[INPUT MATERIAL Boundary: Start]

-- ==== Sys2Proof/Tests/Slice0.lean ====
section
/-! SUPPORT. Tests of the model by its own author: ill-formed commands, the manual's worked examples, and for each statement
of Certificates/Slice0/Obligations.lean states and operands that meet its hypotheses. -/

namespace Sys2Proof.Tests

open Sys2Proof Sys2Proof.Machine

-- One theorem after another: `decide +kernel` waits for the kernel, and a thread for each theorem would wait with it.
set_option Elab.async false

/-! ## Ill-formed commands: one for each check of WellFormed.lean -/

theorem test_wf_write_without_data : Instr.wf (.registerWrite .csA 0x01C0 []) = false := by decide
theorem test_wf_crossing_that_does_not_cross : Instr.wf (.zeroCrossing 0 5 7 100) = false := by decide
theorem test_wf_wait_takes_cpu_to_ret : Instr.wf (.waitInstruction [(.cpu, .ret)]) = false := by decide
theorem test_wf_launch_beyond_the_tdc : Instr.wf (.shotFire 0 0 12000 (some (2 ^ 20 * 2000))) = false := by decide
theorem test_wf_battery_read_of_six_words :
    Instr.wf (.sbsReadComplete .ok (List.replicate 6 0)) = false := by decide
theorem test_wf_fix_of_fifteen_readings : Instr.wf (.fixAttempt (List.replicate 15 0) 10000) = false := by decide
theorem test_wf_takes_the_well_formed :
    (Instr.wf (.registerWrite .csA 0x01C0 [1]) && Instr.wf (.zeroCrossing 0 (-5) 7 100) &&
      Instr.wf (.waitInstruction [(.cpu, .off)]) && Instr.wf (.shotFire 0 0 12000 (some (2 ^ 20 * 2000 - 1))) &&
      Instr.wf (.sbsReadComplete .ok (List.replicate 7 0)) && Instr.wf (.fixAttempt (List.replicate 16 0) 10000)) = true := by
  decide

/-! ## States the tests start from -/

/-- The state after a command; the state itself where it ends in no next state. -/
def after (c : Instr) (s : State) : State :=
  match exec c s with
  | .next t => t
  | _ => s

/-- Every domain ON, firmware started, the strap latched, the link UP and the line die running; B0 and B3 bound to CS_A,
B1 to CS_B, B2 to the two-wire channel. -/
def live : State :=
  { State.reset with
    dom := { State.reset.dom with
      cpu := { st := .on }, memM := { st := .on }, memB := { st := .on }, log := { st := .on }, gauge := { st := .on }
      pwr := { st := .on }, hif := { st := .on }, cpuUp := true, bind := 0x24 }
    bin := { State.reset.bin with strapBusy := false }
    tw := { State.reset.tw with addr := 0x4B }
    line := { State.reset.line with running := true, downlink := true, switching := true, sourceOn := false }
    link := { State.reset.link with state := .up }
    ev := { State.reset.ev with routeOk := true }
    power := { State.reset.power with src := some .bat, batValid := true }
    fw := { State.reset.fw with started := true } }

/-- `live` after a reset whose state nobody has touched: every domain OFF. -/
def asleep : State := { live with dom := { live.dom with
  cpu := {}, memM := {}, memB := {}, log := {}, gauge := {}, pwr := {}, hif := {}, cpuUp := false } }

/-- A request of berth `b`, taken and not yet executed. -/
def request (cmd : Half) (payload : List Byte) : Request :=
  { cmd, seq := 5, flags := 2, payload, mac := false, ctr := 0, frame := [] }

/-- A berth's charter entry with every right, a key and quotas. -/
def richEntry : Entry := { port := 0, rights := 0x3FFF, logQuota := 1000, memQuota := 48, key := List.replicate 32 1 }

/-- `s` with the request in hand for berth `b`, and every right for it. -/
def asking (s : State) (b : Fin 4) (rq : Request) : State :=
  { s with
    berths := { s.berths with blk := s.berths.blk.set b { s.berths.blk[b] with cur := some rq } }
    fw := { s.fw with charter := { s.fw.charter with entries := s.fw.charter.entries.set b richEntry } } }

/-- `asking`, with the charter as it stands: no right for B0 or B3. -/
def asksOnly (s : State) (b : Fin 4) (rq : Request) : State :=
  { s with berths := { s.berths with blk := s.berths.blk.set b { s.berths.blk[b] with cur := some rq } } }

/-! ## The manual's worked examples -/

/-- Chapter 1: CPU and MEM_B up and on the battery, nothing pending: LIVE is 0xD0 (bits 7 to 1 hold three 1s). -/
theorem test_live_byte_of_chapter_1 : live.live .csA = 0xD0 := by decide +kernel

/-- Chapter 5: asleep on the pack, LIVE is 0x10, and 0x51 with MEM_B ON. -/
theorem test_live_bytes_of_chapter_5 :
    asleep.live .csA = 0x10 ∧ ({ asleep with dom := asleep.dom.set .memB { st := .on } } : State).live .csA = 0x51 := by
  decide +kernel

/-- Chapter 6: an event of group 3, a response and the ACK of B2, bound to CS_A: EVSUM is 0x4408 and LIVE 0xDC; on CS_B,
where B3 is bound, they are 0 and 0xD0. -/
def chapter6 : State :=
  { live with
    dom := { live.dom with bind := 0x4F, bells := live.dom.bells.set 2 { ack := true } }
    ev := { live.ev with pend := live.ev.pend.set 2 (1#96 <<< 50) }
    berths := { live.berths with blk := live.berths.blk.set 2 { live.berths.blk[2] with respRdy := true } } }

theorem test_evsum_of_chapter_6 :
    (chapter6.evsum .csA, chapter6.live .csA, chapter6.evsum .csB, chapter6.live .csB) = (0x4408, 0xDC, 0, 0xD0) := by
  decide +kernel

/-- Chapter 6: the other host's read of B2's response mailbox is logged once, against B2, at 0x1900, with EV54. -/
theorem test_refused_read_of_chapter_6 :
    let s := after (.spiReadByte 0x1900 true) (after (.spiReadByte 0x1900 true) (after (.spiCsFall true false) chapter6))
    s.berths.av.stat = 0b0100 ∧ s.berths.av.cnt.toList = [0, 0, 1, 0] ∧ s.berths.av.addr = 0x1900 ∧ s.ev.raised = 1#96 <<< 54 ∧
      (s.spi.xfer.map (·.sent.drop 4)).getD [] = [0xFF, 0xFF] := by decide +kernel

/-- Chapter 8: the header CRCs, and chapter 7: the PEC of the ring. -/
theorem test_crcs_of_chapters_7_and_8 :
    crc16 [0x00, 0x01, 0x05, 0x03, 0x00, 0x00] = 0x4154 ∧ crc16 [0x00, 0x01, 0x05, 0x81, 0x01, 0x00] = 0x275F ∧
    crc16 [0x00, 0x01, 0x05, 0x02, 0x00, 0x00] = 0x7664 ∧ pec [0x96, 0x20, 0x02] = 0x74 ∧
    pec [0x96, 0x40, 0x0A, 0x02, 0x00, 0x00, 0x01, 0x05, 0x02, 0x00, 0x00, 0x64, 0x76] = 0xBE := by decide +kernel

/-- CRC-32 with the parameters of R248: its published check value over the digits 1 to 9. -/
theorem test_crc32_check_value : crc32 [0x31, 0x32, 0x33, 0x34, 0x35, 0x36, 0x37, 0x38, 0x39] = 0xCBF43926 := by decide +kernel

/-- FIPS 180-4: SHA-256 of "abc", its first bytes. -/
theorem test_sha256_abc : (sha256 [0x61, 0x62, 0x63]).take 8 = [0xBA, 0x78, 0x16, 0xBF, 0x8F, 0x01, 0xCF, 0xEA] := by
  decide +kernel

/-- RFC 4231, case 1: the key of twenty 0x0B (padded with zeros, as HMAC pads a short key) over "Hi There". -/
theorem test_hmac_case_1 :
    (hmac (List.replicate 20 0x0B ++ List.replicate 12 0) [0x48, 0x69, 0x20, 0x54, 0x68, 0x65, 0x72, 0x65]).take 8 =
      [0xB0, 0x34, 0x4C, 0x61, 0xD8, 0xDB, 0x38, 0x53] := by decide +kernel

/-- Chapter 8: the no-op of a sealed berth: MAC_CTR 0x00030012 becomes 0x00030014, LAST_SEQ 5, the response header ends in
0x5F 0x27, and EV48 is raised; the same frame rung again is answered again and MAC_CTR stays. -/
def chapter8Key : List Byte := (List.range 32).map (BitVec.ofNat 8)

def chapter8Frame : List Byte :=
  [0x00, 0x01, 0x05, 0x03, 0x00, 0x00, 0x54, 0x41] ++
    (hmac chapter8Key [0x00, 0x12, 0x00, 0x03, 0x00, 0x00, 0x01, 0x05, 0x03, 0x00, 0x00, 0x54, 0x41]).take 8

def sealedB0 : Entry := { port := 0, sealed := true, key := chapter8Key }

def chapter8 : State :=
  { live with
    fw := { live.fw with charter := { live.fw.charter with entries := live.fw.charter.entries.set 0 sealedB0 } }
    berths := { live.berths with blk := live.berths.blk.set 0 { sealed := true, macCtr := 0x00030012, lastSeq := 4, seqKnown := true } } }

def chapter8Run (s : State) : State :=
  after (.nop 0) (after (.firmwareTakeRequest 0) (after (.spiRing 0) (after (.spiCsFall false false)
    (after (.registerWrite .csA 0x1000 chapter8Frame) s))))

theorem test_sealed_noop_of_chapter_8 :
    let s := chapter8Run chapter8
    s.berths.blk[0].macCtr = 0x00030014 ∧ s.berths.blk[0].lastSeq = 5 ∧ s.berths.blk[0].respRdy = true ∧
      s.ev.raised = 1#96 <<< 48 ∧
      memReadAll s.berths.mem 0x1100 9 = [0x00, 0x01, 0x05, 0x81, 0x01, 0x00, 0x5F, 0x27, 0x00] := by decide +kernel

/-- The repeat of chapter 8, as one step: a frame equal to the last accepted one, whose response is stored, is answered
with that response again; MAC_CTR stays. -/
theorem test_repeated_frame_of_chapter_8 :
    let frame : List Byte := [0x00, 0x01, 0x05, 0x03, 0x00, 0x00, 0x54, 0x41, 1, 2, 3, 4, 5, 6, 7, 8]
    let s := after (.registerWrite .csA 0x1000 frame) (chapter8.onBerth 0 fun k =>
      { k with lastFrame := frame, stored := some [0x00, 0x01, 0x05], lastSeq := 5, macCtr := 0x00030014 })
    let t := after (.firmwareTakeRequest 0) (after (.ringWrite .csA 0) s)
    t.berths.blk[0].macCtr = 0x00030014 ∧ t.berths.blk[0].respRdy = true ∧ t.berths.blk[0].lastStatus = 0 ∧
      memReadAll t.berths.mem 0x1100 3 = [0x00, 0x01, 0x05] := by decide +kernel

/-- Chapter 4: 2100-02-29 is refused with CAL_REJ; 2100-02-28 23:59:59 loads as LSEC 3,160,857,599, a Sunday. -/
def chapter4 (day hour min sec : Byte) : State :=
  { live with cal := { live.cal with started := true, centS := 0x01, monthS := 0x02, dayS := day, hourS := hour, minS := min, secS := sec } }

theorem test_no_leap_day_in_2100 :
    (after (.calCmdSetr .csA) (chapter4 0x29 0x12 0 0)).cal.calRej = true := by decide +kernel

theorem test_end_of_february_2100 :
    let s := after .setrLoad (after (.calCmdSetr .csA) (chapter4 0x28 0x23 0x59 0x59))
    s.cal.lsec = 3160857599 ∧ dowOf s.cal.lsec.toNat = 7 ∧ s.cal.setLast = stampOf 3160857599 0 0b01 ∧ dowOf 3160857600 = 1 := by
  decide +kernel
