-- ==== Sys2Proof/Machine/Evex.lean ====
section
/-! DEFINITION. The three EVEX forms (43_vpmulhrsw_evex.md). -/

namespace Sys2Proof.Machine

/-- The operation of R140: d = R':R:reg, s1 = V':vvvv, s2 = X:B:rm, under the writemask aaa selects; the
bits above VL become 0. -/
def evexOperation (f : Form) (pre : List Prefix) (e : Evex) (reg : BitVec 3) (rm : RM) (s : State) : Outcome :=
  let len := encodedLen pre 5 rm
  let m := s.writemask e.aaa
  let d := num5 e.rr e.r reg
  s.run f len
    (s.source f m pre e.x e.b len (fun r => s.v (num5 e.x e.b r)) rm)
    (fun src => s.writeV d (mulhrsMasked (Form.kl f) m e.z (s.v d) (s.v (Evex.source1 e)) src))

/-- VPMULHRSW xmm1 {k1}{z}, xmm2, xmm3/m128 (R141). -/
def execVpmulhrswEvex128 (pre : List Prefix) (e : Evex) (reg : BitVec 3) (rm : RM) (s : State) : Outcome :=
  evexOperation .evex128 pre e reg rm s

/-- VPMULHRSW ymm1 {k1}{z}, ymm2, ymm3/m256 (R142). -/
def execVpmulhrswEvex256 (pre : List Prefix) (e : Evex) (reg : BitVec 3) (rm : RM) (s : State) : Outcome :=
  evexOperation .evex256 pre e reg rm s

/-- VPMULHRSW zmm1 {k1}{z}, zmm2, zmm3/m512 (R143). -/
def execVpmulhrswEvex512 (pre : List Prefix) (e : Evex) (reg : BitVec 3) (rm : RM) (s : State) : Outcome :=
  evexOperation .evex512 pre e reg rm s

end Sys2Proof.Machine
end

[INPUT MATERIAL Boundary: End]

# PROBLEM STATEMENT:
Give the lines again, exactly as they stand, from the beginning of the data through the line with "Instr.wf (.sbsReadComplete .ok (List.replicate 6".

# ANSWER TO THE EXERCISE:
-- ==== Sys2Proof/Tests/Slice0.lean ====
section
/-! SUPPORT. Tests of the model by its own author: ill-formed commands, the manual's worked examples, and for each statement
of Certificates/Slice0/Obligations.lean states and operands that meet its hypotheses. -/

namespace Sys2Proof.Tests

open Sys2Proof Sys2Proof.Machine

-- One theorem after another: `decide +kernel` waits for the kernel, and a thread for each theorem would wait with it.
set_option Elab.async false

/-! ## Ill-formed commands: one for each check of WellFormed.lean -/

theorem test_wf_write_without_data : Instr.wf (.registerWrite .csA 0x01C0 []) = false := by decide
theorem test_wf_crossing_that_does_not_cross : Instr.wf (.zeroCrossing 0 5 7 100) = false := by decide
theorem test_wf_wait_takes_cpu_to_ret : Instr.wf (.waitInstruction [(.cpu, .ret)]) = false := by decide
theorem test_wf_launch_beyond_the_tdc : Instr.wf (.shotFire 0 0 12000 (some (2 ^ 20 * 2000))) = false := by decide
theorem test_wf_battery_read_of_six_words :
    Instr.wf (.sbsReadComplete .ok (List.replicate 6 0)) = false := by decide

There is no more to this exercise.